Former railway station in South Australia, Australia

Tarlee railway station was located on the Roseworthy-Peterborough railway line. It served the town of Tarlee, South Australia.

==History==
===Opening===
The first stage of the broad gauge Burra line from a junction at Roseworthy to Forresters (now Tarlee) opened on 3 July 1869. It extended to Manoora on 21 February 1870, Burra on 29 August 1870, Hallett on 10 March 1878 and Terowie on 14 December 1880.
Terowie was a break of gauge station with the line continuing north to Peterborough as a narrow gauge line, opening on 11 May 1881. The current Tarlee railway station was built in 1898 and replaced the original terminus of Forresters. It was named after a corruption of the name of the already established city of "Tralee" in County Kerry, Ireland.
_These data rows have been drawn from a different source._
-- ==== Sys2Proof/Machine/Package.lean ====
section
/-! DEFINITION. Machine/Package.lean: power-on, the end of a power-down, and device resets (R57, R604–R609, R677, R681,
R736). -/

namespace Sys2Proof.Machine

open Reg

/-- Registers whose values stand in MRAM (R275). -/
def mramReg (a : Nat) : Bool := a = EV_POS || a = EV_SEQ || a = EV_PCYC || a = EV_HOURS || a = AR_WSEQ

/-- Every register takes its reset value and every die its state after reset; MODE is OFF and the pass is closed (R375, R677
step 4). MRAM, the firmware store, the fuses, PM's view of the feeds and what waits outside the module remain. `motion`: the
actuators and spindles go on as they are, under PM (R234, R608). -/
def State.dark (s : State) (motion : Bool) : State :=
  let hours := s.g PW_TEST_HOURS
  let kept (x : Nat × Word) : Bool := mramReg x.1 || (motion && decide (SV_CTL 0 ≤ x.1) && decide (x.1 < SP_CTL 4))
  let t : State := {
    pending := s.pending, freeCtr := s.freeCtr, sent := s.sent, regs := s.regs.filter kept, ev := s.ev.kept,
    jn := { s.jn with
      commit := none, waiting := [], retiring := [], redo := [], spillJob := none, spillDone := [], spilling := false, dieLate0 := false, dieLate1 := false },
    rb := { ft := s.rb.ft, ck := s.rb.ck, dev := s.rb.dev },
    lk := { evTag := s.lk.evTag, ownTag := s.lk.ownTag },
    dm := { hwt := s.dm.hwt },
    mc := { stored := s.mc.stored },
    bt := { slots := s.bt.slots, store := s.bt.store, reports := s.bt.reports, keys := s.bt.keys, fuse := s.bt.fuse, revoked := s.bt.revoked },
    ft := { resetLow := s.ft.resetLow },
    pw := { lostA := s.pw.lostA, lostB := s.pw.lostB, isoA := s.pw.isoA, isoB := s.pw.isoB, passAt := s.pw.passAt,
            orderly := s.pw.orderly, powered := s.pw.powered, startedB := s.pw.startedB, fromReset := s.pw.fromReset },
    actT := if motion then s.actT else [], spT := if motion then s.spT else [] }
  let t := ((t.off MD_MODE_MODE).p PW_TEST_HOURS hours).when t.pw.startedB (fun u => u.wr PW_CHAIN 0x4D)
  (t.feedShow false).feedShow true

/-- BOOT is entered (R631, R681): the timebase is 0, and EV_START is raised. -/
def State.boot (s : State) : State :=
  ({ s with now := 0 }.p MD_MODE_MODE mBoot).raise 0x0114 0x40 (pk [(b2n s.pw.fromReset, 1), (b2n s.pw.orderly, 1)])

/-- A device reset: the module stays in OFF while RESET_N is low. -/
def State.deviceReset (s : State) : State :=
  let s := (s.dark false).pwU (fun p => { p with fromReset := true })
  if s.ft.resetLow then s else s.boot

/-- DEVICE_RESET (R677): the FT_RESET record is durable and the pulse complete. -/
def execDeviceReset (s : State) : Host.Outcome State Fault Refusal :=
  .next (if s.ft.resetOf.isSome && !s.ft.pulse && s.ev.queue.all (fun r => decide (r.code ≠ 0x0104)) then s.deviceReset else s)

/-- RESET_PIN (R736): RESET_N has been low for 1 µs, or is released. -/
def execResetPin (low : Bool) (s : State) : Host.Outcome State Fault Refusal :=
  .next <|
    if low then
      let s := s.ftU (fun f => { f with resetLow := true })
      if s.pw.powered then s.deviceReset else s
    else if s.ft.resetLow then
      let s := s.ftU (fun f => { f with resetLow := false })
      if s.pw.powered then s.boot else s
    else s

/-- POWER_ON (R604, R609): which feeds have been present for 10 ms, and which chains reach regulation when started. -/
def execPowerOn (feedA feedB chainA chainB : Bool) (s : State) : Host.Outcome State Fault Refusal :=
  .next <|
    if s.mode ≠ mOff || s.pw.powered || !(feedA || feedB) then s
    else if !(chainA || chainB) then s.ftU (fun f => { f with pmHold := true })
    else
      let s := s.pwU (fun p =>
        { lostA := !feedA, lostB := !feedB, passAt := p.passAt, orderly := p.orderly, powered := true, startedB := !chainA, fromReset := false })
      let (tag, s) := ((s.dark false).sat EV_PCYC_COUNT 1).free
      let s := (s.lkU (fun l => { l with ownTag := tag % 2 ^ 32 })).btU (fun b => { b with reports := 0 })
      let s := s.dmU (fun d => { d with hwt := [] })
      if s.ft.resetLow then s else s.boot

/-- POWER_DOWN_COMPLETE (R307, R607): the commit in progress is durable, the superblock and the event records are written,
and the core supply is removed. -/
def execPowerDownComplete (s : State) : Host.Outcome State Fault Refusal :=
  .next <|
    if !s.pw.powerFail then s
    else
      let on := decide (s.g JN_CTL_STATE = stOn) || decide (s.g JN_CTL_STATE = stStopping)
      let s := match s.jn.commit with
        | some c => if on && s.anyDie then s.durable c else s
        | none => s
      let s := s.when on (fun t => t.sbWrite)
      (s.flushEvents.pwU (fun p => { p with orderly := true, powered := false })).dark true

end Sys2Proof.Machine
end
The station consisted of a main building, a goods shed, goods platform with loading crane, station master's residence, wheat shed, stockyards, stacking blocks and various iron and bluestone flour sheds, motor sheds and a passing loop measuring 200m long.

===Closure===
In 1978, the station and all associated infrastructure was included in the transfer of South Australian Railways to Australian National. The station closed for regular passenger use on 13 December 1986, but some special tours used the station up until 2004. In 1997, the station and railway line were included in the transfer of Australian National's South Australian freight assets to Australian Southern Railroad (later known as One Rail Australia.) Grain trains last used the silos at Tarlee in October 2005. The station remnants and railway line were included in Aurizon's purchase of One Rail Australia in 2022.

===Present day===
Most of the station and infrastructure still remain today but are in disrepair. The wheat shed, stockyards and stacking blocks have been demolished. The station is now privately owned.